The dimensions identified for the GHQ-12 essentially split the questionnaire into positively and negatively phrased items and analysis of method effects in a large general population sample has confirmed that the data are more consistent with a one dimensional measure, albeit with substantial response bias on the negatively phrased items [10]. The response bias so identified has been attributed to the ambiguous wording of the responses to the negatively phrased items [10], where the response choices to statements such as 'Felt constantly under strain' are: 'No more than usual', 'Not at all', 'Rather more than usual' and 'Much more than usual'. The first two options apply equally well to respondents wishing to indicate the *absence* of a negative mood state. This explanation, however, depends crucially on the scoring system applied to the GHQ-12. The GHQ-12 has two recommended scoring methods: a four point response scale ('Likert method') or a two point response scale ('GHQ method'), and this ambiguity can only apply to the former; for the latter, both responses are collapsed into the same category of response (absent) and the distinction vanishes. In addition, a further scoring method ('C-GHQ' method) was devised expressly to eliminate the ambiguity of responses to the negatively phrased items [18], following the observation that someone indicating that they 'Felt constantly under strain', 'No more than usual', was probably indicating the *presence* of this negative mood state. Variation in scoring method has been found to affect the sensitivity [18], discrimination [19] and the apparent dimensionality of the GHQ-12 [7]. It may also, as argued above, affect the degree of response bias and possibly eliminate it altogether.

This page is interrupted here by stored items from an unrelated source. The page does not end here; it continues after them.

-- ==== Sys2Proof/Laws/Format.lean ====
section
/-! SUPPORT. What the Encoding functions do: the bytes of a value, the number a byte sequence spells, and when a decode
answers. -/

namespace Sys2Proof.Machine

theorem toNat_byteAt (x : Word) (i : Nat) : (byteAt x i).toNat = x.toNat / 256 ^ i % 256 := by
  rw [byteAt, BitVec.extractLsb'_toNat, Nat.shiftRight_eq_div_pow, pow_mul]
  norm_num only

@[simp] theorem encBytes_length (v : Word) : (encBytes v).length = lenOf v := by
  simp [encBytes]

@[simp] theorem byteSum_nil : byteSum [] = 0 := rfl

@[simp] theorem byteSum_cons (b : Byte) (s : List Byte) : byteSum (b :: s) = b.toNat + 256 * byteSum s := rfl

/-- `Sum(s)` fits the bytes of `s` (30 R43). -/
theorem byteSum_lt (s : List Byte) : byteSum s < 256 ^ s.length := by
  induction s with
  | nil => simp
  | cons b s ih =>
    have := b.isLt
    simp only [byteSum_cons, List.length_cons, pow_succ]
    omega

/-- Appended bytes are the more significant ones (20 R28). -/
theorem byteSum_append (s t : List Byte) : byteSum (s ++ t) = byteSum s + 256 ^ s.length * byteSum t := by
  induction s with
  | nil => simp
  | cons b s ih => simp only [List.cons_append, byteSum_cons, ih, List.length_cons, pow_succ]; ring

/-- Byte sequences of one length that spell the same number are equal. -/
theorem byteSum_inj {s t : List Byte} (hl : s.length = t.length) (h : byteSum s = byteSum t) : s = t := by
  induction s generalizing t with
  | nil => exact (List.eq_nil_of_length_eq_zero hl.symm).symm
  | cons b s ih =>
    obtain _ | ⟨c, t⟩ := t
    · simp at hl
    · have hb := b.isLt
      have hc := c.isLt
      simp only [byteSum_cons] at h
      have h1 : b = c := BitVec.eq_of_toNat_eq (by omega)
      rw [h1, ih (by simpa using hl) (by omega)]

/-- `x` in `n` little-endian bytes spells `x mod 256^n`. -/
theorem byteSum_digits (x : Word) (n : Nat) :
    byteSum ((List.range n).map (byteAt x)) = x.toNat % 256 ^ n := by
  induction n with
  | zero => simp [Nat.mod_one]
  | succ n ih =>
    rw [List.range_succ, List.map_append, byteSum_append, ih]
    simp only [List.map_cons, List.map_nil, byteSum_cons, byteSum_nil, List.length_map, List.length_range,
      toNat_byteAt, Nat.mul_zero, Nat.add_zero]
    rw [pow_succ, Nat.mod_mul]

/-- The bytes of a value spell its stored value (30 R42). -/
theorem byteSum_encBytes (v : Word) : byteSum (encBytes v) = (stored v).toNat := by
  rw [encBytes, byteSum_digits, Nat.mod_eq_of_lt (stored_lt v)]

/-- Everything a decode can do (30 R44): an error for more than 8 bytes, an error for an 8-byte sequence whose sum with
`R(8)` reaches `2^64`, and otherwise `R(n) + Sum(s)`. -/
theorem decValue_cases (s : List Byte) :
    (8 < s.length ∧ decValue s = .error .lenOver8) ∨
    (s.length = 8 ∧ 2 ^ 64 ≤ (256 ^ 8 - 1) / 255 + byteSum s ∧ decValue s = .error .redundant) ∨
    (s.length ≤ 8 ∧ ∃ t : Word, t.toNat = (256 ^ s.length - 1) / 255 + byteSum s ∧ decValue s = .ok t) := by
  rcases Nat.lt_or_ge 8 s.length with h | h
  · exact .inl ⟨h, by simp [decValue, Config.maxLen, h]⟩
  · right
    have hs := byteSum_lt s
    have hlt : byteSum s < 2 ^ 64 := hs.trans_le
      ((Nat.pow_le_pow_right (by norm_num) h).trans (by norm_num))
    have ht : (add64 (R s.length) (BitVec.ofNat 64 (byteSum s))).toNat
        = ((256 ^ s.length - 1) / 255 + byteSum s) % 2 ^ 64 := by
      rw [add64_toNat, toNat_R h, BitVec.toNat_ofNat, Nat.mod_eq_of_lt hlt]
    have hd : decValue s = if s.length = 8 ∧ add64 (R s.length) (BitVec.ofNat 64 (byteSum s)) < R 8
        then .error .redundant else .ok (add64 (R s.length) (BitVec.ofNat 64 (byteSum s))) := by
      simp [decValue, Config.maxLen, Nat.not_lt.mpr h]
    simp only [hd, BitVec.lt_def, ht, toNat_R (le_refl 8)]
    rcases Nat.lt_or_ge ((256 ^ s.length - 1) / 255 + byteSum s) (2 ^ 64) with hw | hw
    · refine .inr ⟨h, _, ht.trans (Nat.mod_eq_of_lt hw), ?_⟩
      rw [Nat.mod_eq_of_lt hw, if_neg]
      rintro ⟨h8, hlt⟩
      rw [h8] at hlt
      omega
    · have h8 : s.length = 8 := by
        rcases Nat.lt_or_ge s.length 8 with h' | h'
        · exfalso
          have hs' := repunit_succ s.length
          have : (256 ^ (s.length + 1) - 1) / 255 ≤ (256 ^ 8 - 1) / 255 :=
            Nat.div_le_div_right (Nat.sub_le_sub_right (Nat.pow_le_pow_right (by norm_num) h') 1)
          norm_num at this
          omega
        · omega
      left
      rw [h8] at hw
      refine ⟨h8, hw, ?_⟩
      rw [if_pos]
      rw [h8]
      refine ⟨rfl, ?_⟩
      norm_num at hw ⊢
      omega

/-- A decode that answers: its length and the number it spells. -/
theorem decValue_ok_iff {s : List Byte} {w : Word} :
    decValue s = .ok w ↔ s.length ≤ 8 ∧ w.toNat = (256 ^ s.length - 1) / 255 + byteSum s := by
  obtain ⟨h, e⟩ | ⟨h, hw, e⟩ | ⟨h, t, ht, e⟩ := decValue_cases s
  · simp [e]; omega
  · have := w.isLt
    simp only [e, h, reduceCtorEq, false_iff]
    omega
  · rw [e, Except.ok.injEq]
    constructor
    · rintro rfl; exact ⟨h, ht⟩
    · rintro ⟨-, hw⟩; exact BitVec.eq_of_toNat_eq (ht.trans hw.symm)

/-- A decode below 8 bytes always answers (41 R65). -/
theorem decValue_total {s : List Byte} (h : s.length < 8) : ∃ w, decValue s = .ok w := by
  obtain ⟨h', -⟩ | ⟨h', -⟩ | ⟨-, t, -, e⟩ := decValue_cases s
  · omega
  · omega
  · exact ⟨t, e⟩

/-- A decoded value lies in the class of its length (41 R65). -/
theorem lenOf_of_decValue {s : List Byte} {w : Word} (h : decValue s = .ok w) : lenOf w = s.length := by
  obtain ⟨hl, hw⟩ := decValue_ok_iff.mp h
  rw [lenOf_eq_iff hl, hw, repunit_succ]
  exact ⟨Nat.le_add_right _ _, fun _ => Nat.add_lt_add_left (byteSum_lt s) _⟩

/-- Decoding the Encoding of a value gives the value (30 R45 (a)). -/
theorem decValue_encBytes (v : Word) : decValue (encBytes v) = .ok v := by
  rw [decValue_ok_iff, encBytes_length, byteSum_encBytes, stored_toNat]
  have := R_lenOf_le v
  exact ⟨lenOf_le v, by omega⟩

/-- A decoded sequence is the Encoding of its value (30 R45 (b), (c)). -/
theorem encBytes_of_decValue {s : List Byte} {w : Word} (h : decValue s = .ok w) : encBytes w = s := by
  have hl := lenOf_of_decValue h
  refine byteSum_inj (by simpa using hl) ?_
  rw [byteSum_encBytes, stored_toNat, hl, (decValue_ok_iff.mp h).2]
  omega

/-- A sequence decodes to `v` exactly when it is the Encoding of `v` (30 R45). -/
theorem decValue_ok_iff_encBytes {s : List Byte} {v : Word} : decValue s = .ok v ↔ encBytes v = s :=
  ⟨encBytes_of_decValue, fun h => h ▸ decValue_encBytes v⟩

/-- No Encoding is a redundant pattern (40 R57). -/
theorem byteSum_encBytes_le {v : Word} (h : lenOf v = 8) : byteSum (encBytes v) ≤ 0xFEFE_FEFE_FEFE_FEFE := by
  have := v.isLt
  rw [byteSum_encBytes, stored_toNat, h]
  norm_num
  omega

end Sys2Proof.Machine
end

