-- ==== Sys2Proof/Laws/Ops.lean ====
section
/-! SUPPORT. One lemma for each shared operation: reading lanes, delivering a response, raising an error, answering with a
decode. -/

namespace Sys2Proof.Machine

@[simp] theorem readLanes_length (buf : Lanes) (n : Nat) : (readLanes buf n).length = min n 8 := by
  simp [readLanes]

/-- Reading lanes gives what the lanes below the count hold; the others do not matter (41 R63). -/
theorem readLanes_congr {a b : Lanes} {n : Nat} (h : ∀ i (hi : i < 8), i < n → a[i] = b[i]) :
    readLanes a n = readLanes b n := by
  refine List.ext_getElem (by simp) fun i h1 _ => ?_
  simp only [readLanes_length] at h1
  simpa [readLanes] using h i (by omega) (by omega)

@[simp] theorem State.requests_answer (s : State) (r : Response) : (s.answer r).requests = s.requests := rfl

@[simp] theorem State.responses_answer (s : State) (r : Response) :
    (s.answer r).responses = s.responses ++ [r] := rfl

/-- The answer written out. -/
theorem State.answer_mk (q : List Request) (out : List Response) (r : Response) :
    State.answer ⟨q, out⟩ r = ⟨q, out ++ [r]⟩ := rfl

/-- Two answers to one state agree exactly when the responses do. -/
theorem State.answer_inj {s : State} {r r' : Response} : s.answer r = s.answer r' ↔ r = r' := by
  simp [State.answer]

theorem deliver_eq (r : Response) (s : State) : deliver r s = .next (s.answer r) := rfl

/-- A delivery goes on, and appends one response (70 R106). -/
theorem deliver_next_iff {r : Response} {s t : State} : deliver r s = .next t ↔ t = s.answer r := by
  rw [deliver_eq, Host.Outcome.next.injEq, eq_comm]

/-- An error goes on, and its response carries the kind alone (60 R87, R88). -/
theorem raise_eq (c : Cause) (s : State) : raise c s = .next (s.answer (.error c.kind)) := rfl

/-- A decode that answers delivers its value. -/
theorem answerValue_ok (t : Word) (s : State) : answerValue (.ok t) s = .next (s.answer (.value t)) := rfl

/-- A decode that fails raises its cause. -/
theorem answerValue_error (c : Cause) (s : State) :
    answerValue (.error c) s = .next (s.answer (.error c.kind)) := rfl

end Sys2Proof.Machine
end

In summary, the poor predictive value of the GHQ-12 may be due to the multidimensional nature of the questionnaire or to response bias on the negatively phrased items: these are competing hypotheses, since the response bias is also responsible for the appearance of multidimensionality, and the multidimensional models in turn assume that there is no response bias. If the GHQ-12 is multidimensional then it will perform poorly as a screen for non-specific psychiatric morbidity; if it has a substantial degree of response bias then the problem is exacerbated because conventional indices of reliability such as Cronbach's Alpha [21] may underestimate the degree of measurement error [22, 23]. Only two studies [7, 10] have approached this problem in a systematic way. The first of these [7] assessed the relative fit of several competing one-, two- and three-dimensional models using the three different scoring methods, but did not model response bias. The second [10] assessed the fit of competing dimensional models, including one with response bias, but did not examine the effects of scoring method. This study therefore aimed to evaluate the GHQ-12 in terms of the three scoring methods applied to three models: the original one-dimensional model, the 'best' three-dimensional model, and a one-dimensional model incorporating response bias. Having determined the best model for the data, the second aim was to estimate the reliability of the GHQ-12 under the more realistic assumptions entailed by the model.